The third season of “House of Cards,” a Netflix series about the corruption in Washington, continues to corrupt real Washington journalists and talking heads. On the third season  episode I just watched, “This Week With George Stephanopoulos” was drawn into this alternate universe (or Hell) and George, along with regular panel members Donna Brazile and Matthew Dowd, rendered trenchant if predictable opinions about fictional President Frank Underwood with exactly as much passion and certitude as they do when they aren’t just playing themselves, but being professional analysts whose job it is to objectively enlighten the TV news audience.
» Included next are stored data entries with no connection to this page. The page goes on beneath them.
-- ==== Sys2Proof/Machine/LoopOps.lean ====
section
/-!
DEFINITION. Operations on loop slots that other functions use: presets, clears and holds (R119, R120), and which
slots serve which element (Table 5.1).
-/

namespace Sys2Proof.Machine

/-- Output current of a block, in mA and in A; the sum of its phases while its sense is substituted (R99). -/
def blockMa (s : State) (b : Nat) : Int :=
  if s.bit Obj.blockState 0 b then 20 * s.get Reg.phasesMeasured b else 100 * s.get Reg.tmOutCurrent b
def blockAmps (s : State) (b : Nat) : Rat := (blockMa s b : Rat) / 1000

/-- The phase duty slot of a phase, the block balance slot of a block, the outlet current and voltage limit slots of an
outlet, and its two cooling slots (Table 5.1). -/
def dutySlot (p : Nat) : Nat := p
def balanceSlot (b : Nat) : Nat := 256 + b
def outletSlot (n : Nat) : Nat := 320 + n
def voltageSlot (n : Nat) : Nat := 344 + n
def pumpSlot (n : Nat) : Nat := 368 + 2 * n
def valveSlot (n : Nat) : Nat := 369 + 2 * n

/-- The block that a phase duty or block balance slot serves. -/
def blockOfSlot (i : Nat) : Option Nat :=
  if i < 256 then some (i / 4) else if i < 320 then some (i - 256) else none

/-- A preset of a slot, taken at its next evaluation (R119). -/
def presetSlot (i : Nat) (v : Rat) (s : State) : State :=
  (s.set Reg.slotPresetDue 1 i).setReal Reg.slotPresetValue v i

/-- A slot is held with its integrator and residue cleared (R120). -/
def holdSlot (i : Nat) (s : State) : State :=
  (((s.set Reg.slotHeld 1 i).setReal Reg.slotReal 0 i 7).setReal Reg.slotReal 0 i 8).set Reg.slotFirst 1 i

/-- A held slot runs again. -/
def releaseSlot (i : Nat) (s : State) : State :=
  (s.set Reg.slotHeld 0 i).set Reg.slotFirst 1 i

/-- The slots of a block and its phases. -/
def slotsOfBlock (b : Nat) : List Nat := balanceSlot b :: (phasesOf b).map dutySlot

/-- The slots of a block held, or released. -/
def holdBlockSlots (b : Nat) (s : State) : State := s.forL (slotsOfBlock b) holdSlot
def releaseBlockSlots (b : Nat) (s : State) : State := s.forL (slotsOfBlock b) releaseSlot

/-- Descriptor of a capture push item (Table 12.10); the bank's bytes follow it when it is sent. -/
def captureDescriptor (s : State) (bank : Nat) : List Byte :=
  beBytes 8 (s.get Obj.captureStartFrame) ++ beBytes 2 (s.get Obj.samplesTaken) ++ beBytes 1 bank ++
  beBytes 1 (s.get Obj.captureState) ++ ((List.range 4).flatMap fun q => beBytes 4 (s.get Obj.captureSignal 0 q)) ++
  beBytes 2 (s.get Obj.triggerSlot) ++ [0, 0]

/-- The capture ends (R127, R128): LE hands the bank to XD, the bank is queued on the push channel, event 0x5445. `shown`
is what 0x5420:09 reads from now on: 2 pushing, 3 ended by the injection's end. -/
def endCapture (shown : Int) (s : State) : State :=
  if s.get Obj.captureState ≠ 1 then s
  else
    let bank := s.getN Reg.captureIn
    let ch := s.getN Obj.capturePushChannel
    let t := handBank bank ownXd ((s.set Obj.captureState shown).set Reg.captureBelongs 0)
    logEvent 0x5445 srcAp1 (data8 [bank] ++ beBytes 2 (t.get Obj.samplesTaken) ++ data8 [ch])
      (queueItem ch 1 (captureDescriptor t bank) t)

/-- The running injection ends with a cause (R126): a capture that belongs to it ends with it (R128). -/
def endInjection (cause : Int) (s : State) : State :=
  if s.get Obj.injectionState = 0 then s
  else
    let t := logEvent 0x5444 srcLe (data8 [cause]) (s.set Obj.injectionState 0)
    if t.is Reg.captureBelongs then endCapture 3 t else t

/-- The injection ends when its target serves the block named (R126). -/
def endInjectionOfBlock (b : Nat) (cause : Int) (s : State) : State :=
  if s.get Obj.injectionState = 1 ∧ blockOfSlot (s.getN Reg.injectionSlot) = some b then endInjection cause s else s

end Sys2Proof.Machine
end

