/-- An eye scan of a lane completes (R56, R57). -/
def eyeScan (c l ef : Nat) (s : State) : State :=
  let k := 4 * c + l
  let t := ((s.set Obj.eyeFigure ef c l).set Reg.laneScans (s.get Reg.laneScans k + 1) k).set Reg.laneLowScans
    (if ef < 64 then s.get Reg.laneLowScans k + 1 else 0) k
  let t := t.set Reg.laneGoodScans (if 96 ≤ ef then t.get Reg.laneGoodScans k + 1 else 0) k
  if 2 ≤ t.get Reg.laneLowScans k then laneOut c l t
  else if 10 ≤ t.get Reg.laneGoodScans k ∧ 5000 ≤ t.get Reg.laneCrcGood k then laneBack c l t
  else t

def execEyeScanComplete (link : Fin 16) (lane : Fin 4) (ef : Fin 256) (s : State) : Out :=
  s.run fun s =>
    let st := s.get Obj.linkState link
    if lkAlign ≤ st ∧ st ≤ lkOneLane then eyeScan link lane ef s else s

/-! ### Service channel -/

/-- Header of a service frame (Table 3.8). -/
def serviceHeader (c chan seq op status len off ack : Nat) : List Byte :=
  [0x13] ++ beBytes 1 (16 * c + chan) ++ beBytes 2 seq ++ beBytes 1 op ++ beBytes 1 status ++ beBytes 2 len ++
  beBytes 4 off ++ beBytes 2 ack ++ [0, 0]

/-- The down lane that carries service traffic: the first in service whose channel has not failed (R57, R64). -/
def serviceLane (s : State) (c : Nat) : Option Nat :=
  [0, 1].find? fun l => laneIn s c (l + 2) && s.get Reg.serviceFailed (2 * c + l) == 0

/-- A service frame launched on a lane. -/
def launchService (c l seq : Nat) (body : List Byte) (s : State) : State :=
  let k := 2 * c + l
  let reg := s.getN Reg.txLine k
  let (bits, v, n) := stuff (64 ≤ reg) (reg % 64) (lineFrame typeService seq c l 0 body)
  (s.set Reg.txLine ((if v then 64 else 0) + n) k).emit (.service c (bytesOfBits (bits.length / 8) bits))

/-- An acknowledgement in a frame with an empty payload (R54). -/
def sendAck (c l : Nat) (s : State) : State :=
  let k := 2 * c + l
  launchService c l (s.getN Reg.serviceTxSeq k)
    (serviceHeader c 3 (s.getN Reg.serviceTxSeq k) 4 0 0 0 (s.getN Reg.serviceRxSeq k)) s

/-- A request or data on a service channel. At most 8 frames stay unacknowledged; further ones wait. -/
def sendService (c chan op off : Nat) (payload : List Byte) (s : State) : State :=
  match serviceLane s c with
  | none => s.setLog Reg.serviceWaiting (s.log Reg.serviceWaiting c ++ [beBytes 1 chan ++ beBytes 1 op ++ beBytes 4 off ++ payload]) c
  | some l =>
    let k := 2 * c + l
    if (s.log Reg.serviceQueue k).length ≥ 8 then
      s.setLog Reg.serviceWaiting (s.log Reg.serviceWaiting c ++ [beBytes 1 chan ++ beBytes 1 op ++ beBytes 4 off ++ payload]) c
    else
      let seq := (s.getN Reg.serviceTxSeq k + 1) % 65536
      let body := serviceHeader c chan seq op 0 payload.length off (s.getN Reg.serviceRxSeq k) ++ payload
      let t := (s.set Reg.serviceTxSeq seq k).setLog Reg.serviceQueue (s.log Reg.serviceQueue k ++ [body]) k
      let t := if (s.log Reg.serviceQueue k).isEmpty then (t.set Reg.serviceProgressAt s.frame k).set Reg.serviceResendRun 0 k else t
      launchService c l seq body t

/-- Waiting payloads move up as places fall free; `n` bounds how many. -/
def pumpService (c : Nat) : Nat → State → State
  | 0, s => s
  | n + 1, s =>
    match s.log Reg.serviceWaiting c, serviceLane s c with
    | p :: rest, some l =>
      if (s.log Reg.serviceQueue (2 * c + l)).length < 8 then
        pumpService c n (sendService c (ofBytes (p.take 1)) (ofBytes ((p.drop 1).take 1)) (ofBytes ((p.drop 2).take 4))
          (p.drop 6) (s.setLog Reg.serviceWaiting rest c))
      else s
    | _, _ => s
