/-! ### What a round and a slow tick do -/

/-- The temperatures of a housekeeping round (R193 to R198, R202, R203, R206, R214), and the commands to the coolant
units (R212). -/
def thermalRound (readings : List (Int × Int)) (s : State) : State :=
  let was := fun c => s.get Obj.tcState c
  let t := (s.forN 144 (takeReading readings)).forN 144 (judgeChannel readings)
  let t := judgeWindows (judgeDies was (t.forN 24 judgeStop))
  let t := (t.forN 24 correctModel).forN 16 takeCabinet
  t.forN 24 coolantCommand

/-- Before the slow-class slots: cable model, limits, and the inputs of the cooling slots (R199, R200, R206 to R210). -/
def thermalTick (s : State) : State :=
  (s.forN 24 fun n u => coolInputs n (connectorStep n (modelStep n u))).forN 16 cabinetStep

/-- After them: the commands of the cooling function (R211, R212). -/
def coolingTick (s : State) : State := driveCooling (s.forN 24 coolOutputs)

end Sys2Proof.Machine
end

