/-- The items of an entry's bytes; the fuel bounds their number. -/
def itemsIn : Nat → List Byte → List (List Byte)
  | 0, _ => []
  | n + 1, b =>
    if b.length < 8 then []
    else
      let len := ofBytes ((b.drop 4).take 2)
      let whole := 8 + (len + 7) / 8 * 8
      b.take whole :: itemsIn n (b.drop whole)

/-- The items of a commit entry (Table 19.6). -/
def entryItems (e : List Byte) : List (List Byte) := itemsIn 4096 ((e.drop 32).take (e.length - 36))

/-- A commit entry (Table 19.6); its length is a multiple of 8, so 4 bytes of zeros stand before the CRC. -/
def commitEntry (seq time : Int) (flags : Nat) (items : List (List Byte)) : List Byte :=
  let body := items.flatten
  let len := 40 + body.length
  let head := beBytes 4 0x4A524E4C ++ beBytes 8 seq ++ beBytes 8 time ++ beBytes 2 items.length ++ beBytes 2 flags ++
    beBytes 4 len ++ [0, 0, 0, 0]
  let b := head ++ body ++ [0, 0, 0, 0]
  b ++ beBytes 4 (crc32 b)

/-- The commit sequence of an entry. -/
def entryCommit (e : List Byte) : Int := ofBytes ((e.drop 4).take 8)

/-- Size of the commit ring, and its bytes in use [bytes] (R451). -/
def ringSize : Nat := 1572864
def ringUsed (s : State) : Nat := (s.ring.map List.length).sum

/-- The size of the archive: its good sectors less their headers (R456). -/
def archiveSize (s : State) : Nat :=
  (256 - ((s.seq Reg.badSectors).filter fun x => 768 ≤ x).length) * (65536 - 12)
def archiveUsed (s : State) : Nat := (s.archive.map List.length).sum

/-- Immutable items (R450). -/
def isImmutable (it : List Byte) : Bool := itemKind it == jkEvent || itemKind it == jkBoundary || itemKind it == jkRecord

/-- An archived item that is still held (R456). -/
def isHeld (s : State) (it : List Byte) : Bool :=
  let p := (it.drop 8).take (ofBytes ((it.drop 4).take 2))
  if itemKind it = jkRecord then (s.log Reg.recordStore).contains p && !isCollected s p
  else if itemKind it = jkEvent then (s.log Reg.eventRing).contains p
  else (s.log Reg.boundaryRing).contains p

/-- The oldest items of the archive, filling one sector. -/
def oldestSector : Nat → List (List Byte) → List (List Byte)
  | _, [] => []
  | room, a :: t => if room < a.length then [] else a :: oldestSector (room - a.length) t

/-- The archive kept within its sectors: the oldest sector is erased, what is still held in it is copied forward (R456). -/
def trimArchive : Nat → State → State
  | 0, s => s
  | n + 1, s =>
    if archiveUsed s ≤ archiveSize s then s
    else
      let old := oldestSector (65536 - 12) s.archive.reverse
      let rest := s.archive.reverse.drop old.length
      let t := { s with archive := (rest ++ old.filter (isHeld s)).reverse }
      let t := t.set Reg.archiveErases (t.get Reg.archiveErases + 1)
      trimArchive n (t.set Obj.highestSectorEraseCount ((t.get Reg.archiveErases + 255) / 256))

/-- The cleaner clears the oldest entry (R450): superseded items go, immutable items move to the archive, the others are
copied forward in a cleaner commit. It needs the flash window for what it moves (R451). -/
def cleanOldest (s : State) : Option State :=
  match s.ring.getLast? with
  | none => none
  | some e =>
    let rest := s.ring.dropLast
    let later := rest.flatMap entryItems
    let current := (entryItems e).filter fun it => isImmutable it || !later.any fun x => itemName x == itemName it
    let moved := current.filter isImmutable
    let copied := current.filter fun it => !isImmutable it
    if moved ≠ [] ∧ s.get Obj.flashWritesPermitted = 0 then none
    else
      let t := { s with ring := rest, archive := moved.reverse ++ s.archive }
      let t := trimArchive 256 t
      some (if copied = [] then t
        else
          let seq := t.get Obj.headCommitSequence + 1
          State.set { t with ring := commitEntry seq t.time 4 copied :: t.ring } Obj.headCommitSequence seq)

/-- Room is made for an entry of `len` bytes: true when it can be placed. -/
def makeRoom (len : Nat) : Nat → State → Bool × State
  | 0, s => (ringUsed s + len ≤ ringSize, s)
  | n + 1, s =>
    if ringUsed s + len ≤ ringSize then (true, s)
    else match cleanOldest s with
      | some t => makeRoom len n t
      | none => (false, s)

/-- The fill of the ring and of the archive, with its events (R451): the journal opens again below 85 %. -/
def showFill (s : State) : State :=
  let f : Int := (ringUsed s * 1000 / ringSize : Nat)
  let a : Int := (archiveUsed s * 1000 / 16777216 : Nat)
  let t := (s.set Obj.commitRingFill f).set Obj.archiveFill a
  let t := if 750 ≤ f then logEpisode 0x2436 srcKc 0 [] t else endEpisode 0x2436 0 t
  if t.is Reg.journalFull ∧ f < 850 then journalOpens (t.set Reg.journalFull 0) else t

/-- The journal counts as closed: R204 applies as for a closed window (R451). -/
def journalFills (s : State) : State :=
  if s.is Reg.journalFull then s else stopSessions 13 ((logEvent 0x2437 srcKc [] s).set Reg.journalFull 1)

/-- The last event entry that the journal holds. -/
def journalledEvent (s : State) : Nat :=
  match storeFind s.journal.logs (Reg.eventRing.key 0 0) with
  | some (e :: _) => ofBytes (e.take 4)
  | _ => 0

/-- The items of the event entries made since. -/
def eventItems (s : State) : List (List Byte) :=
  (((s.log Reg.eventRing).takeWhile fun e => journalledEvent s < ofBytes (e.take 4)).reverse).map fun e =>
    itemBytes wrAp1 jkEvent (ofBytes (e.take 2)) (ofBytes ((e.drop 2).take 2)) e

/-- Items are pending (R449). -/
def itemsPending (s : State) : Bool :=
  !(s.log Reg.journalItems).isEmpty || s.is Reg.warningDue || imageNow false s != s.journal

/-- The metering registers are among the items. -/
def metersPending (s : State) : Bool :=
  s.is Reg.warningDue || (s.log Reg.journalItems).any fun it => itemName it == itemName (itemBytes wrMp jkRegisterSet 0xFFFF 0 [])

/-- A commit starts: every pending item joins it, and items submitted from now on go into the next one (R448, R449). -/
def beginCommit (s : State) : State :=
  let meters := metersPending s
  let items := superseded (s.log Reg.journalItems ++ eventItems s)
  let flags := (if s.is Reg.warningDue then 1 else 0) + (if items.any fun it => itemKind it == jkBoundary then 2 else 0)
  let len := 40 + items.flatten.length
  let (fits, t) := makeRoom len s.ring.length s
  if ¬ fits then journalFills t
  else
    let e := commitEntry (t.get Obj.headCommitSequence + 1) t.time flags items
    let t := { t with staged := imageNow meters t }
    let t := (((t.setBytes Reg.entryStaged e).set Reg.commitBusy 1).set Reg.commitFlags flags).setB Reg.metersStaged meters
    ((t.setLog Reg.journalItems []).set Reg.journalUrgent 0).set Reg.warningDue 0

/-- The controller can start a commit (R449). -/
def mayCommit (s : State) : Bool :=
  !s.is Reg.commitBusy && itemsPending s && !(s.get Obj.journalWritesPermitted == 0 && 2 < s.get Obj.startUpStage) &&
  3 ≤ s.get Obj.startUpStage

/-- The journal controller starts a commit (R449). -/
def execJournalCommit (s : State) : Out := s.run fun s => if mayCommit s then beginCommit s else s

/-- Items without urgency have been held for 2000 frames (R449). -/
def execBatchHoldEnd (s : State) : Out :=
  s.run fun s => if mayCommit s ∧ s.getN Reg.journalItemsAt + 2000 ≤ s.frame then beginCommit s else s

/-- The committed context states become visible (R185). -/
def showContexts (s : State) : State :=
  State.set (s.forN 250 fun c u =>
    let v := match storeFind u.journal.regs (Obj.ctxState.key c 0) with | some x => x | none => Obj.ctxState.dflt c 0
    if u.get Reg.ctxShown c = v then u else u.set Reg.ctxShown v c) Reg.ctxShowDue 0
With that, they joined CNN’s John King ,Candy Crowley,and Carol Costello, Soledad O’Brien, now with Al Jazeera America, NBC’s Kelly O’Donnell, MSNBC’s Rachel Maddow, Fox’ Sean Hannity, CBS’s Morley Safer of “60 Minutes,”  and Matt Bai as “House of Cards” journalist/actors. I’m sure I missed a few. The mystery is why none of these journalists (and whatever Sean Hannity and Brazile are) don’t hear ethics alarms ringing when invited to sully their already dubious credibility (they are in the news media, after all), by showing themselves reporting and commenting on fiction exactly the way they are seen reporting on reality. Brian Rooney, a media critic who writes “The Rooney Report,” states succinctly what’s the matter with this:

“The trouble with journalists appearing as themselves in entertainment is that the public already has difficulty discerning fact from fiction in the news. Reporters and news organizations survive on truth and trust. Readers and viewers need to believe what they are told so they can make informed decisions. When real reporters allow themselves to be part of fiction, the trust is shattered. They do it with a wink, like they are in on the joke, but it costs them their credibility.”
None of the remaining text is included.